Problem details
Please return only the lines from the one holding "remaining := .finite 1, late := .fire, notify" through the one holding "def calibrating : State", exactly as they appear in the records below, both ends included.

** Material provided follows **

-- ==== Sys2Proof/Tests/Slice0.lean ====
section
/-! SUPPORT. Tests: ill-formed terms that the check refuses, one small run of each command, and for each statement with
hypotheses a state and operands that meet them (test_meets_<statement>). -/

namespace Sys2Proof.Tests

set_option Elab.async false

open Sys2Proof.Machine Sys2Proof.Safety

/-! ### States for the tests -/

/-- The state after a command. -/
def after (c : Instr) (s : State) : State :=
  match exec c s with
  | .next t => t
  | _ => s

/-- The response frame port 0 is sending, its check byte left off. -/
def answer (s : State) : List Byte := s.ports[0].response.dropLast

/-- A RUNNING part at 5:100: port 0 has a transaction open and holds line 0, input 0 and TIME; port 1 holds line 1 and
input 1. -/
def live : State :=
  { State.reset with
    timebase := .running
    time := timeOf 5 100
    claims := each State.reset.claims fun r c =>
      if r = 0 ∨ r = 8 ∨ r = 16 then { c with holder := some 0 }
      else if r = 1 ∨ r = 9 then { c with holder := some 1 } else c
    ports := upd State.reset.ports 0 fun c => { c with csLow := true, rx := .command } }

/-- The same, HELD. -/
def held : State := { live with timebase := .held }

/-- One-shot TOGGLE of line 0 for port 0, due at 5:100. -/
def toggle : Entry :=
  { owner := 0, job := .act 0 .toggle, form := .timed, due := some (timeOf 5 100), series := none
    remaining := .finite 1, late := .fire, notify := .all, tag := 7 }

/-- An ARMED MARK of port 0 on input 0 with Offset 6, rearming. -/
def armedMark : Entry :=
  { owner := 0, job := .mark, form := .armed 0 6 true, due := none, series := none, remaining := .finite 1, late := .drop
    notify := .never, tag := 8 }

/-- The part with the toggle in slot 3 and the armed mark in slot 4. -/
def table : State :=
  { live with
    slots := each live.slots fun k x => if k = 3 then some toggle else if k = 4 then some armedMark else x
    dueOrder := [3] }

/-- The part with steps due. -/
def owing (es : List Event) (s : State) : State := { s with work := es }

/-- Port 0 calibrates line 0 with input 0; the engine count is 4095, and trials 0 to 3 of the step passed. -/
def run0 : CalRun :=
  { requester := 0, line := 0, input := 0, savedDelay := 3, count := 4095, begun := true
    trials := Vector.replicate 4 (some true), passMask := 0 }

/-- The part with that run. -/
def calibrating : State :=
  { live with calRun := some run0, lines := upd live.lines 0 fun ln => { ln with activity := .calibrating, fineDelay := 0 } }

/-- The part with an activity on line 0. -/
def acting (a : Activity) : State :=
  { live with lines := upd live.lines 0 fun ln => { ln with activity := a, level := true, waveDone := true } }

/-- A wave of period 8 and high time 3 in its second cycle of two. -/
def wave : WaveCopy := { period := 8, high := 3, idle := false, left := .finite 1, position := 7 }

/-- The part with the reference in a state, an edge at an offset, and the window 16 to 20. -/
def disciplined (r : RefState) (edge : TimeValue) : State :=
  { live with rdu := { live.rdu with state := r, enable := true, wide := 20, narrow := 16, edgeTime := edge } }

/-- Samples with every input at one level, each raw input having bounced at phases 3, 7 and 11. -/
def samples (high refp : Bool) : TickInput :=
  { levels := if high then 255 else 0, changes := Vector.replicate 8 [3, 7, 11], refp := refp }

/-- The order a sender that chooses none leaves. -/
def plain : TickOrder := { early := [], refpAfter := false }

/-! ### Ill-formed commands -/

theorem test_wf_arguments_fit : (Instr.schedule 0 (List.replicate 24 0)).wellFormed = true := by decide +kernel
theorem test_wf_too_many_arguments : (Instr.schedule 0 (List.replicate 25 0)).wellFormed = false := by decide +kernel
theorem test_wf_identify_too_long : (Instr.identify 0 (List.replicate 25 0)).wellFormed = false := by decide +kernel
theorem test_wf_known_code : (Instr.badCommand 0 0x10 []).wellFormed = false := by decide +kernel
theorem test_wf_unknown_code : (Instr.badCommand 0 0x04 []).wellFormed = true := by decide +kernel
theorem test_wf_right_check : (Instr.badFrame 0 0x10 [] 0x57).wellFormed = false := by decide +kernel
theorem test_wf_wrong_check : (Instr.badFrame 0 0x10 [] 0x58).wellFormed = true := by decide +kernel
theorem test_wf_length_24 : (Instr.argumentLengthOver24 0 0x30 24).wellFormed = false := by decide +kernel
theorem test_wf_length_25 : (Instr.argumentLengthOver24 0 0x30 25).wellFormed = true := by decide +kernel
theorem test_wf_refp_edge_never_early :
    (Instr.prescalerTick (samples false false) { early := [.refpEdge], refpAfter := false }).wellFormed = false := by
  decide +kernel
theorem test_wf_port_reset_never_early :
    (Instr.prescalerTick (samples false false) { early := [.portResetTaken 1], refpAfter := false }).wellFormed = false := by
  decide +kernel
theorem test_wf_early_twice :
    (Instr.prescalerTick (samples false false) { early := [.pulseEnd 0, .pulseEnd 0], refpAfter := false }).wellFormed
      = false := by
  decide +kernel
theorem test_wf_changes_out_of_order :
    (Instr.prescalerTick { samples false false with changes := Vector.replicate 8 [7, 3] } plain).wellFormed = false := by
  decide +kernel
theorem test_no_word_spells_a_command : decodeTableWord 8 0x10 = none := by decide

** End of Material provided **
** Material provided follows **

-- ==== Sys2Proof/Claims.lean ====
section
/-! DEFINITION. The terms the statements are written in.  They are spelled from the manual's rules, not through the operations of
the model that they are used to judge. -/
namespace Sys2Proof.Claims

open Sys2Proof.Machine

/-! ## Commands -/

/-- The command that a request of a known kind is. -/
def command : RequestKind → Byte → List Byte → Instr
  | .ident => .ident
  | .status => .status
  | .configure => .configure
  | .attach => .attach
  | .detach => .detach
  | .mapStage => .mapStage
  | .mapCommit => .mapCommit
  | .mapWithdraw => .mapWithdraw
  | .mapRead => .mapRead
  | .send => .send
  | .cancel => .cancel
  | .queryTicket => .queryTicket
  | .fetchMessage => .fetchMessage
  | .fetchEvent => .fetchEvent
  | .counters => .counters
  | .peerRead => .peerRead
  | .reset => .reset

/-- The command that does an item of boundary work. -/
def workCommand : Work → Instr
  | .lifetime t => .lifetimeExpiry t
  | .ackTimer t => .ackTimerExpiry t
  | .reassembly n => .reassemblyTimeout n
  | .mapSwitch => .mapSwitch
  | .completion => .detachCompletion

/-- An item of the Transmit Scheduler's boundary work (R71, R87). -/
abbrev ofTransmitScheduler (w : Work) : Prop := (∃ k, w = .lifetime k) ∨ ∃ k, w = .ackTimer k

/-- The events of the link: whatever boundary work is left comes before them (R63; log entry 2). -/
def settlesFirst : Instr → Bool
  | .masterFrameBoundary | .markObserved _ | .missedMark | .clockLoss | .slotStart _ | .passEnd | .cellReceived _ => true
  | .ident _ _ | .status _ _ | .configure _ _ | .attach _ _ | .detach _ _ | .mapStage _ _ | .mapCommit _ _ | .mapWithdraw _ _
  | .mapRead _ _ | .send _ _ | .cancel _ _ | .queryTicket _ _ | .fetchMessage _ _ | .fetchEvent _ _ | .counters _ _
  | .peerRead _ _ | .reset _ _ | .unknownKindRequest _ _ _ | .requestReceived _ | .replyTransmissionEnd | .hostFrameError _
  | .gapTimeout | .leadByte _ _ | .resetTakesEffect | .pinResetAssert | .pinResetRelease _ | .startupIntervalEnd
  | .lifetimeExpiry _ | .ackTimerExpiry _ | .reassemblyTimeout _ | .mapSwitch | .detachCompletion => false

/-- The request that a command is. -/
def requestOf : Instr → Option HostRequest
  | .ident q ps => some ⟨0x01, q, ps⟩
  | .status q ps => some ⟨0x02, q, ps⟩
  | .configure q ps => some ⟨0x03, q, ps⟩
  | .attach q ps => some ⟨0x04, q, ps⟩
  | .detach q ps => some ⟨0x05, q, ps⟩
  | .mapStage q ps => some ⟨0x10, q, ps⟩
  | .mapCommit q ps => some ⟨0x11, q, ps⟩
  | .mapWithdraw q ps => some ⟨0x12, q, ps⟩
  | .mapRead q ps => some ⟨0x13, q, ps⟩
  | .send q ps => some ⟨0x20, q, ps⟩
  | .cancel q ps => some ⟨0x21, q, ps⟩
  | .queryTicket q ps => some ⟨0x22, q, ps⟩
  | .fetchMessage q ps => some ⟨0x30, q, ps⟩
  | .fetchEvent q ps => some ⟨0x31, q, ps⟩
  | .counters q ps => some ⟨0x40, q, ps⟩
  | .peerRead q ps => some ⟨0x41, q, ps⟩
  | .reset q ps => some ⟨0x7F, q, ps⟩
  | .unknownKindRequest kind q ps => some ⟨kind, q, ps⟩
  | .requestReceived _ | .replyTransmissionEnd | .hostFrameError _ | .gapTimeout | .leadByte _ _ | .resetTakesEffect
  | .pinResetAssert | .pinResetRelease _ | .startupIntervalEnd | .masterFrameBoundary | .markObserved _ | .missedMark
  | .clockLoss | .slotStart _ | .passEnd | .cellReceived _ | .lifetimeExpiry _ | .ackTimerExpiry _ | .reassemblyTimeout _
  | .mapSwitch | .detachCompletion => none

** End of Material provided **

Finished exercise
    remaining := .finite 1, late := .fire, notify := .all, tag := 7 }

/-- An ARMED MARK of port 0 on input 0 with Offset 6, rearming. -/
def armedMark : Entry :=
  { owner := 0, job := .mark, form := .armed 0 6 true, due := none, series := none, remaining := .finite 1, late := .drop
    notify := .never, tag := 8 }

/-- The part with the toggle in slot 3 and the armed mark in slot 4. -/
def table : State :=
  { live with
    slots := each live.slots fun k x => if k = 3 then some toggle else if k = 4 then some armedMark else x
    dueOrder := [3] }

/-- The part with steps due. -/
def owing (es : List Event) (s : State) : State := { s with work := es }

/-- Port 0 calibrates line 0 with input 0; the engine count is 4095, and trials 0 to 3 of the step passed. -/
def run0 : CalRun :=
  { requester := 0, line := 0, input := 0, savedDelay := 3, count := 4095, begun := true
    trials := Vector.replicate 4 (some true), passMask := 0 }

/-- The part with that run. -/
def calibrating : State :=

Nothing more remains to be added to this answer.